A small group of deciduous azaleas has long been considered more closely related to the evergreen azaleas than to the majority of the deciduous azaleas. These azaleas (including R. mariesii, R. reticulatum, and R. weyrichii) usually have 10 stamens, instead of the usual 5, and flowers and leaves emerge from the same buds.
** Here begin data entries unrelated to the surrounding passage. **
-- ==== Sys2Proof/Machine/Access.lean ====
section
/-!
DEFINITION. Machine/Access.lean: memory accesses between a word and its serving slice: results and failures of lanes, the L1
and its leases, what is performed at a slice, and what of a group's accesses has been performed (R188, R192, R207 to R220,
R232 to R234, R251 to R255, R264, R274).
-/
namespace Sys2Proof.Machine

/-! ### Lanes that fail (R188) -/

/-- Puts lanes into the deferred set with one record each. Their bits leave the mask and every entry of the stack; a path left
with no lane goes (a failure that is found after the word issued, log entry 30). -/
def Group.deferLanes (x : Group) (lanes : Mask) (cause detail : Nat) (addr : Word) (pc : PC) : Group :=
  let new := lanes &&& ~~~(x.flow.deferred ||| x.flow.exited)
  let recs := (lanesOf new).map (fun l => (⟨l, cause, detail, addr, pc, false⟩ : DefRec))
  let f := x.flow.exitLanes new
  { x with defs := x.defs ++ recs, flow := { f with exited := x.flow.exited, deferred := x.flow.deferred ||| new } }

def State.deferLanes (s : State) (i : WordInfo) (lanes : Mask) (cause detail : Nat) (addr : Word) : State :=
  if s.owns i then s.updGrp i.grp (fun x => x.deferLanes lanes cause detail addr i.pc) else s

/-- The place of a cause in the deferred class's list (R186, R188). -/
def causeRank (c : Nat) : Nat := ([0x15, 0x07, 0x11, 0x12, 0x13, 0x14, 0x16, 0x10].findIdx? (fun k => decide (k = c))).getD 8

/-- Of the failures of one lane, the one that is recorded: the first in the order of the class's list (R188). -/
def firstCause (l : List (Nat × Nat × Word)) : Option (Nat × Nat × Word) :=
  l.foldl (fun b e => match b with
    | some c => if causeRank e.1 < causeRank c.1 then some e else b
    | none => some e) none

/-- The lanes of a word for which lane `l` of an access stands: all of its executing lanes, where it executes once (R252). -/
def WordInfo.lanesFor (i : WordInfo) (l : Nat) : Mask := if i.once then i.lanes else 1#96 <<< l

/-! ### Results of a word (R251, R261, R264) -/

/-- A loaded value extended to 64 bits. -/
def extendLoad (sz : Nat) (signed : Bool) (v : BitVec 128) : Word :=
  let n := v.toNat % 2 ^ (8 * min sz 8)
  if signed && decide (sz < 8) && decide (2 ^ (8 * sz - 1) ≤ n) then BitVec.ofNat 64 (n + 2 ^ 64 - 2 ^ (8 * sz))
  else BitVec.ofNat 64 n

/-- The registers of a destination (R251). -/
def WordInfo.dstRegs (i : WordInfo) : List Nat :=
  match i.dst with
  | .v n => (List.range ((i.sz + 3) / 4)).map (fun k => n.val + k)
  | .s n => (List.range ((i.sz + 7) / 8)).map (fun k => 128 + n.val + k)
  | _ => []

/-- The values a word writes, by register, lane and value: every lane of `lanes` for a vector, the highest for a scalar. -/
def WordInfo.dstVals (i : WordInfo) (lanes : List Nat) (f : Nat → BitVec 128) : List (Nat × Nat × Word) :=
  match i.dst, lanes.getLast? with
  | .v n, some _ =>
    lanes.flatMap (fun l =>
      if i.sz ≤ 4 then [(n.val, l, extendLoad i.sz i.signed (f l))]
      else (List.range (i.sz / 4)).map (fun k => (n.val + k, l, ((f l >>> (32 * k)).setWidth 32).setWidth 64)))
  | .s n, some top =>
    if i.sz ≤ 8 then [(128 + n.val, 0, extendLoad i.sz i.signed (f top))]
    else [(128 + n.val, 0, (f top).setWidth 64), (129 + n.val, 0, (f top >>> 64).setWidth 64)]
  | _, _ => []

/-- All values of a word are there: its registers are written and, for an acquire, leases are dropped (R32, R214). -/
def State.wordDone (s : State) (w : MemWord) : State :=
  let i := w.info
  let s := s.setSys { s.sys with words := s.sys.words.filter (fun v => decide (v.info.tok ≠ i.tok)) }
  if i.engine.isSome then
    let r : Result := { grp := i.grp, regs := [], vals := [], flags := 0, fp := false, raw := w.vals, fault := w.fault }
    s.setSys { s.sys with results := Tab.put i.tok r s.sys.results }
  else if !s.owns i then s
  else
    let s := if w.acq then s.acquire i.grp i.scope else s
    let ok := lanesOf (i.lanes &&& ~~~w.failed)
    let val := fun l => Tab.get 0 (if i.once then 0 else l) w.vals
    let r : Result := { grp := i.grp, regs := i.dstRegs, vals := i.dstVals ok val, flags := 0, fp := false, raw := [], fault := none }
    (s.setSys { s.sys with results := Tab.put i.tok r s.sys.results }).post (.resultWriteback i.tok)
Reclassification and More Dilution
To make some sense of such a large genus as Rhododendron, it is not surprising that the whole has been divided into subgenera and even smaller divisions. The divisions have changed over the years, but for the most part deciduous azaleas and evergreen azaleas have been placed in two subgenera, Pentanthera and Tsutsusi. In a recent proposed move (Goetsch et al, 2004), Goetsch demoted subgenus Tsutsusi and moved these evergreen species under subgenus Azaleastrum, which with some irony is identified as the “False Azaleas” by Davidian. While there is phylogenetic logic to her reclassification, to the horticulturist at least, the Azaleastrum of Goetsch does not appear to be a coherent whole, but more like a group of interesting cats and dogs. In the 2004 revision, deciduous azaleas (with the exception of a few placed with the evergreen azaleas in subgenus Azaleastrum), were also demoted from subgenus status and moved under the existing subgenus that contains almost all the elepidote rhododendrons (Hymenanthes). Of all American azaleas, R. vaseyi and R. canadense are the most distinct in flower characteristics, and these somewhat similar species have usually been classified together. While Goetsch moved deciduous R. vaseyi to join the evergreen azaleas in subgenus Azaleastrum, deciduous R. canadense remained with the deciduous azaleas in subgenus Hymenanthes. For azaleas, the net effect of these proposed reclassifications is to separate even further evergreen azaleas from most of the deciduous azaleas and to demote both evergreen and deciduous azaleas from major category status (subgenera) within the genus Rhododendron.
What is the conclusion? What is an azalea? Don’t ask a taxonomic botanist, because the botanist will tell you that there is only one species that is (or was) an azalea, now renamed Kalmia procumbens. Instead, ask any gardener, and the gardener will smile, get up off of his soil-stained knees, and describe two most delightful groups of floriferous plants.